Stored data
++++++

/-- BLOCK_WRITE_DONE: the block of an output stream that is on its way, filled and credited or flushed, is written and released
(R313-R315, R321, R322, R324, R228); while requests of it are left to issue, a part of it is. A block whose list or descriptor is bad is
poisoned and goes nowhere; one whose access failed is not written. -/
def execBlockWriteDone (die n : Nat) (present : Bool) (s : State) : Result :=
  match runOfDie s die with
  | none => idle s
  | some r =>
    let s1 := catchUp s die
    let e := nth (tabNo s1 r.tab).streams n {}
    if r.ending.isSome || e.endpoint == 5 then .next s1
    else
      match outputReady s1 die n with
      | none => .next s1
      | some (c, len, b) =>
        if streamHeld s1 r die n then .next s1
        else if partReqs s1 (.stream die n) then .next (streamPart s1 die n)
        else .next (noteReady (writtenBlock s1 r die n e c b len present) die)

/-! ### Stalls and aborts -/

/-- The oldest waiting stream of a die and its block (R319, R400). -/
def oldestWaiting (q : DieSeq) : Nat × Nat :=
  let best := q.streams.foldl (fun (b : Option (Nat × Nat × Nat)) p =>
    match (p.2.credit.find? (fun c => !c.ahead && decide (0 < c.left))), b with
    | some c, some x => if c.order < x.1 then some (c.order, p.1, p.2.fetchNo) else some x
    | some c, none => some (c.order, p.1, p.2.fetchNo)
    | none, x => x) none
  match best, q.macros.find? (fun m => m.unit == .t) with
  | some x, _ => (x.2.1, x.2.2)
  | none, some m => (m.stream, (streamSt q m.stream).fetchNo)
  | none, none => (0, 0)

/-- A macro-operation of a die is within its cycles. -/
def computing (s : State) (die : Nat) (q : DieSeq) : Bool :=
  q.macros.any (fun m => m.started.any (fun since => decide (dieCycles s die since < macroCycles s die m)))

/-- A die has made no progress for STALL_TIME, and not because of the power throttle: it waits for no HOLD and no macro-operation that
would have ended at full duty (R400, R417). One that waits at a barrier counts only while no die of its run makes
progress (R400). Progress in the tick of expiry wins (R326). -/
def stalled (s : State) (r : Run) (die : Nat) : Bool :=
  let q := (look r.dies die).getD {}
  let limit := ctl s 0xB00007
  let quiet (d : Nat × DieSeq) : Bool := decide (d.2.progress + limit < s.time.tick) && (decide (d.2.advanced + 576 * limit < dieClock s d.1)
    || (holdElapsed s d.1 d.2 && !(computing s d.1 d.2)))
  match q.wait with
  | .barrier _ => r.dies.all quiet
  | .halted => quiet (die, q) && (!(drained s die) || q.streams.any (fun p => inFlight s die p.1))
  | _ => quiet (die, q)

/-- The stall detector of a die ends its run with cause 1: counted, and logged with the oldest waiting stream and its block (R400). -/
def stallAbort (s : State) (r : Run) (die : Nat) : State :=
  let w := oldestWaiting (dieSeq s die)
  abortRun (raise (bump s 0x08 1) 0x0113 2 2 die (args := [die, w.1, w.2])) r.slot r.seq 1 .aborted

/-- STALL_DETECT: every die of the run aborts with cause 1 (R400). -/
def execStallDetect (die : Nat) (s : State) : Result :=
  match runOfDie s die with
  | none => idle s
  | some r =>
    if r.ending.isSome || !(stalled s r die) then idle s else .next (stallAbort s r die)

/-- The status that each cause of R399 gives. -/
def abortStatus (cause : Nat) : Status :=
  match cause with
  | 3 => .fenced
  | 4 => .invalid
  | _ => .aborted

/-- DIE_PROGRAM_ABORT: one of the causes of R399 ends a run. Causes 1 to 3 must hold in the state; 4 to 6 are reported by
the unit that detects them. -/
def execDieProgramAbort (slot seq cause : Nat) (s : State) : Result :=
  match runOf s slot seq with
  | none => idle s
  | some r =>
    let t := tabNo s r.tab
    let st := (chan s slot).state
    let holds : Bool := match cause with
      | 1 => r.dies.any (fun d => stalled s r d.1)
      | 2 => st == .aborting || st == .destroying
      | 3 => t.dies.any (fun d => !(maskServed s d.1 d.2.coreMask))
      | 4 => true
      | 5 => true
      | 6 => true
      | _ => false
    if r.ending.isSome || !holds then idle s
    else if cause = 1 then
      match r.dies.find? (fun d => stalled s r d.1) with
      | some d => .next (stallAbort s r d.1)
      | none => idle s
    else .next (abortRun s slot seq cause (abortStatus cause) (cause != 2))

++++++

TO DO
Please copy the data in full, character for character.

RESPONSE BELOW
/-- BLOCK_WRITE_DONE: the block of an output stream that is on its way, filled and credited or flushed, is written and released
(R313-R315, R321, R322, R324, R228); while requests of it are left to issue, a part of it is. A block whose list or descriptor is bad is
poisoned and goes nowhere; one whose access failed is not written. -/
def execBlockWriteDone (die n : Nat) (present : Bool) (s : State) : Result :=
  match runOfDie s die with
  | none => idle s
  | some r =>
    let s1 := catchUp s die
    let e := nth (tabNo s1 r.tab).streams n {}
    if r.ending.isSome || e.endpoint == 5 then .next s1
    else
      match outputReady s1 die n with
      | none => .next s1
      | some (c, len, b) =>
        if streamHeld s1 r die n then .next s1
        else if partReqs s1 (.stream die n) then .next (streamPart s1 die n)
        else .next (noteReady (writtenBlock s1 r die n e c b len present) die)

/-! ### Stalls and aborts -/

/-- The oldest waiting stream of a die and its block (R319, R400). -/
def oldestWaiting (q : DieSeq) : Nat × Nat :=
  let best := q.streams.foldl (fun (b : Option (Nat × Nat × Nat)) p =>
    match (p.2.credit.find? (fun c => !c.ahead && decide (0 < c.left))), b with
    | some c, some x => if c.order < x.1 then some (c.order, p.1, p.2.fetchNo) else some x
    | some c, none => some (c.order, p.1, p.2.fetchNo)
    | none, x => x) none
  match best, q.macros.find? (fun m => m.unit == .t) with
  | some x, _ => (x.2.1, x.2.2)
  | none, some m => (m.stream, (streamSt q m.stream).fetchNo)
  | none, none => (0, 0)

/-- A macro-operation of a die is within its cycles. -/
def computing (s : State) (die : Nat) (q : DieSeq) : Bool :=
  q.macros.any (fun m => m.started.any (fun since => decide (dieCycles s die since < macroCycles s die m)))

/-- A die has made no progress for STALL_TIME, and not because of the power throttle: it waits for no HOLD and no macro-operation that
would have ended at full duty (R400, R417). One that waits at a barrier counts only while no die of its run makes
progress (R400). Progress in the tick of expiry wins (R326). -/
def stalled (s : State) (r : Run) (die : Nat) : Bool :=
  let q := (look r.dies die).getD {}
  let limit := ctl s 0xB00007
  let quiet (d : Nat × DieSeq) : Bool := decide (d.2.progress + limit < s.time.tick) && (decide (d.2.advanced + 576 * limit < dieClock s d.1)
    || (holdElapsed s d.1 d.2 && !(computing s d.1 d.2)))
  match q.wait with
  | .barrier _ => r.dies.all quiet
  | .halted => quiet (die, q) && (!(drained s die) || q.streams.any (fun p => inFlight s die p.1))
  | _ => quiet (die, q)

/-- The stall detector of a die ends its run with cause 1: counted, and logged with the oldest waiting stream and its block (R400). -/
def stallAbort (s : State) (r : Run) (die : Nat) : State :=
  let w := oldestWaiting (dieSeq s die)
  abortRun (raise (bump s 0x08 1) 0x0113 2 2 die (args := [die, w.1, w.2])) r.slot r.seq 1 .aborted

/-- STALL_DETECT: every die of the run aborts with cause 1 (R400). -/
def execStallDetect (die : Nat) (s : State) : Result :=
  match runOfDie s die with
  | none => idle s
  | some r =>
    if r.ending.isSome || !(stalled s r die) then idle s else .next (stallAbort s r die)

/-- The status that each cause of R399 gives. -/
def abortStatus (cause : Nat) : Status :=
  match cause with
  | 3 => .fenced
  | 4 => .invalid
  | _ => .aborted

/-- DIE_PROGRAM_ABORT: one of the causes of R399 ends a run. Causes 1 to 3 must hold in the state; 4 to 6 are reported by
the unit that detects them. -/
def execDieProgramAbort (slot seq cause : Nat) (s : State) : Result :=
  match runOf s slot seq with
  | none => idle s
  | some r =>
    let t := tabNo s r.tab
    let st := (chan s slot).state
    let holds : Bool := match cause with
      | 1 => r.dies.any (fun d => stalled s r d.1)
      | 2 => st == .aborting || st == .destroying
      | 3 => t.dies.any (fun d => !(maskServed s d.1 d.2.coreMask))
      | 4 => true
      | 5 => true
      | 6 => true
      | _ => false
    if r.ending.isSome || !holds then idle s
    else if cause = 1 then
      match r.dies.find? (fun d => stalled s r d.1) with
      | some d => .next (stallAbort s r d.1)
      | none => idle s
    else .next (abortRun s slot seq cause (abortStatus cause) (cause != 2))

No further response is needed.